Regard vers l’avenir : De Kéa à de nouveaux horizons
Vendre cette maison s’accompagne forcément d’un brin de nostalgie ; chaque recoin est imprégné d’années de rires, de dîners d’été et de précieux souvenirs de famille. Pourtant, à côté de ces souvenirs, c’est aussi une réelle envie de renouveau qui s’installe. Revenir sur la même île chaque été avait son charme, mais cela finissait aussi par devenir une routine. Le temps de vacances dont nous disposons chaque année étant précieux et limité, tourner cette page nous offre l’opportunité de découvrir de nouveaux horizons ensemble en famille—à l’image de notre beau voyage en Écosse—et d’explorer de nouvelles contrées du monde. Pour nous, c’est une perspective particulièrement enthousiasmante et enrichissante.
Le ferry sous la pleine lune : Au cœur des éléments
Quitter l’île pour notre retour s’est transformé en une véritable petite aventure. Avec des vents violents atteignant 7 Beaufort et une mer très agitée, les liaisons maritimes avaient été interrompues et nous avons dû reporter nos billets à deux reprises. Après trois jours sans aucune traversée, le ferry du vendredi soir était l’unique rotation maintenue. À l’arrivée au port, c’était un joyeux chaos pour débarquer et embarquer.
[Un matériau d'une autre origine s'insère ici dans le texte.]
@[simp] theorem State.dropStrand_time (s : State) (k : Nat) : (s.dropStrand k).time = s.time := rfl
@[simp] theorem State.dropStrand_strands (s : State) (k : Nat) : (s.dropStrand k).strands = s.strands.erase k := rfl
@[simp] theorem State.dropStrand_cores (s : State) (k : Nat) : (s.dropStrand k).cores = s.cores := rfl
@[simp] theorem State.dropStrand_quads (s : State) (k : Nat) : (s.dropStrand k).quads = s.quads := rfl
@[simp] theorem State.dropStrand_pool (s : State) (k : Nat) : (s.dropStrand k).pool = s.pool := rfl
@[simp] theorem State.dropStrand_localMem (s : State) (k : Nat) : (s.dropStrand k).localMem = s.localMem := rfl
@[simp] theorem State.dropStrand_icache (s : State) (k : Nat) : (s.dropStrand k).icache = s.icache := rfl
@[simp] theorem State.dropStrand_utlb (s : State) (k : Nat) : (s.dropStrand k).utlb = s.utlb := rfl
@[simp] theorem State.dropStrand_qtlb (s : State) (k : Nat) : (s.dropStrand k).qtlb = s.qtlb := rfl
@[simp] theorem State.dropStrand_acc (s : State) (k : Nat) : (s.dropStrand k).acc = s.acc := rfl
@[simp] theorem State.dropStrand_sett (s : State) (k : Nat) : (s.dropStrand k).sett = s.sett := rfl
@[simp] theorem State.dropStrand_copies (s : State) (k : Nat) : (s.dropStrand k).copies = s.copies := rfl
@[simp] theorem State.dropStrand_recency (s : State) (k : Nat) : (s.dropStrand k).recency = s.recency := rfl
@[simp] theorem State.dropStrand_barriers (s : State) (k : Nat) : (s.dropStrand k).barriers = s.barriers := rfl
@[simp] theorem State.dropStrand_mem (s : State) (k : Nat) : (s.dropStrand k).mem = s.mem := rfl
@[simp] theorem State.dropStrand_homes (s : State) (k : Nat) : (s.dropStrand k).homes = s.homes := rfl
@[simp] theorem State.dropStrand_hub (s : State) (k : Nat) : (s.dropStrand k).hub = s.hub := rfl
@[simp] theorem State.dropStrand_pod (s : State) (k : Nat) : (s.dropStrand k).pod = s.pod := rfl
@[simp] theorem State.dropStrand_coursing (s : State) (k : Nat) : (s.dropStrand k).coursing = s.coursing := rfl
@[simp] theorem State.dropStrand_keystone (s : State) (k : Nat) : (s.dropStrand k).keystone = s.keystone := rfl
@[simp] theorem State.dropStrand_sys (s : State) (k : Nat) : (s.dropStrand k).sys = s.sys := rfl
@[simp] theorem State.dropStrand_power (s : State) (k : Nat) : (s.dropStrand k).power = s.power := rfl
@[simp] theorem State.dropStrand_agenda (s : State) (k : Nat) : (s.dropStrand k).agenda = s.agenda := rfl
@[simp] theorem State.dropStrand_cur (s : State) (k : Nat) : (s.dropStrand k).cur = s.cur := rfl
@[simp] theorem State.dropStrand_eventTurn (s : State) (k : Nat) : (s.dropStrand k).eventTurn = s.eventTurn := rfl
@[simp] theorem State.dropStrand_free (s : State) (k : Nat) : (s.dropStrand k).free = s.free := rfl
@[simp] theorem State.dropStrand_ids (s : State) (k : Nat) : (s.dropStrand k).ids = s.ids := rfl
@[simp] theorem State.dropStrand_replies (s : State) (k : Nat) : (s.dropStrand k).replies = s.replies := rfl

@[simp] theorem State.setCore_time (s : State) (k : Nat) (v : CoreState) : (s.setCore k v).time = s.time := rfl
@[simp] theorem State.setCore_strands (s : State) (k : Nat) (v : CoreState) : (s.setCore k v).strands = s.strands := rfl
@[simp] theorem State.setCore_cores (s : State) (k : Nat) (v : CoreState) : (s.setCore k v).cores = s.cores.set CoreState.reset k v := rfl
@[simp] theorem State.setCore_quads (s : State) (k : Nat) (v : CoreState) : (s.setCore k v).quads = s.quads := rfl
@[simp] theorem State.setCore_pool (s : State) (k : Nat) (v : CoreState) : (s.setCore k v).pool = s.pool := rfl
@[simp] theorem State.setCore_localMem (s : State) (k : Nat) (v : CoreState) : (s.setCore k v).localMem = s.localMem := rfl
@[simp] theorem State.setCore_icache (s : State) (k : Nat) (v : CoreState) : (s.setCore k v).icache = s.icache := rfl
@[simp] theorem State.setCore_utlb (s : State) (k : Nat) (v : CoreState) : (s.setCore k v).utlb = s.utlb := rfl
@[simp] theorem State.setCore_qtlb (s : State) (k : Nat) (v : CoreState) : (s.setCore k v).qtlb = s.qtlb := rfl
@[simp] theorem State.setCore_acc (s : State) (k : Nat) (v : CoreState) : (s.setCore k v).acc = s.acc := rfl
@[simp] theorem State.setCore_sett (s : State) (k : Nat) (v : CoreState) : (s.setCore k v).sett = s.sett := rfl
@[simp] theorem State.setCore_copies (s : State) (k : Nat) (v : CoreState) : (s.setCore k v).copies = s.copies := rfl
@[simp] theorem State.setCore_recency (s : State) (k : Nat) (v : CoreState) : (s.setCore k v).recency = s.recency := rfl
@[simp] theorem State.setCore_barriers (s : State) (k : Nat) (v : CoreState) : (s.setCore k v).barriers = s.barriers := rfl
@[simp] theorem State.setCore_mem (s : State) (k : Nat) (v : CoreState) : (s.setCore k v).mem = s.mem := rfl
@[simp] theorem State.setCore_homes (s : State) (k : Nat) (v : CoreState) : (s.setCore k v).homes = s.homes := rfl
@[simp] theorem State.setCore_hub (s : State) (k : Nat) (v : CoreState) : (s.setCore k v).hub = s.hub := rfl
@[simp] theorem State.setCore_pod (s : State) (k : Nat) (v : CoreState) : (s.setCore k v).pod = s.pod := rfl
@[simp] theorem State.setCore_coursing (s : State) (k : Nat) (v : CoreState) : (s.setCore k v).coursing = s.coursing := rfl
@[simp] theorem State.setCore_keystone (s : State) (k : Nat) (v : CoreState) : (s.setCore k v).keystone = s.keystone := rfl
@[simp] theorem State.setCore_sys (s : State) (k : Nat) (v : CoreState) : (s.setCore k v).sys = s.sys := rfl
@[simp] theorem State.setCore_power (s : State) (k : Nat) (v : CoreState) : (s.setCore k v).power = s.power := rfl
@[simp] theorem State.setCore_agenda (s : State) (k : Nat) (v : CoreState) : (s.setCore k v).agenda = s.agenda := rfl
@[simp] theorem State.setCore_cur (s : State) (k : Nat) (v : CoreState) : (s.setCore k v).cur = s.cur := rfl
@[simp] theorem State.setCore_eventTurn (s : State) (k : Nat) (v : CoreState) : (s.setCore k v).eventTurn = s.eventTurn := rfl
@[simp] theorem State.setCore_free (s : State) (k : Nat) (v : CoreState) : (s.setCore k v).free = s.free := rfl
@[simp] theorem State.setCore_ids (s : State) (k : Nat) (v : CoreState) : (s.setCore k v).ids = s.ids := rfl
@[simp] theorem State.setCore_replies (s : State) (k : Nat) (v : CoreState) : (s.setCore k v).replies = s.replies := rfl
Une fois à bord, Papy Panos a trouvé l’endroit idéal : un recoin bien abrité sur le pont extérieur pour respirer le grand air sans avoir le mal de mer et en restant protégé des rafales. Serrés les uns contre les autres en famille, nous avons eu la magnifique surprise de nous retrouver juste en face d’une splendide pleine lune illuminant la mer Égée. Même si le bateau tanguait, la traversée s’est avérée bien plus douce qu’appréhendé.


Nous avons appris par la suite que les traversées étaient à nouveau totalement interdites tout le week-end, samedi et dimanche. Avoir pu attraper ce seul et unique bateau relevait d’un vrai coup du destin, nous permettant de rentrer à temps sur le continent pour nous envoler vers l’Allemagne dès le dimanche.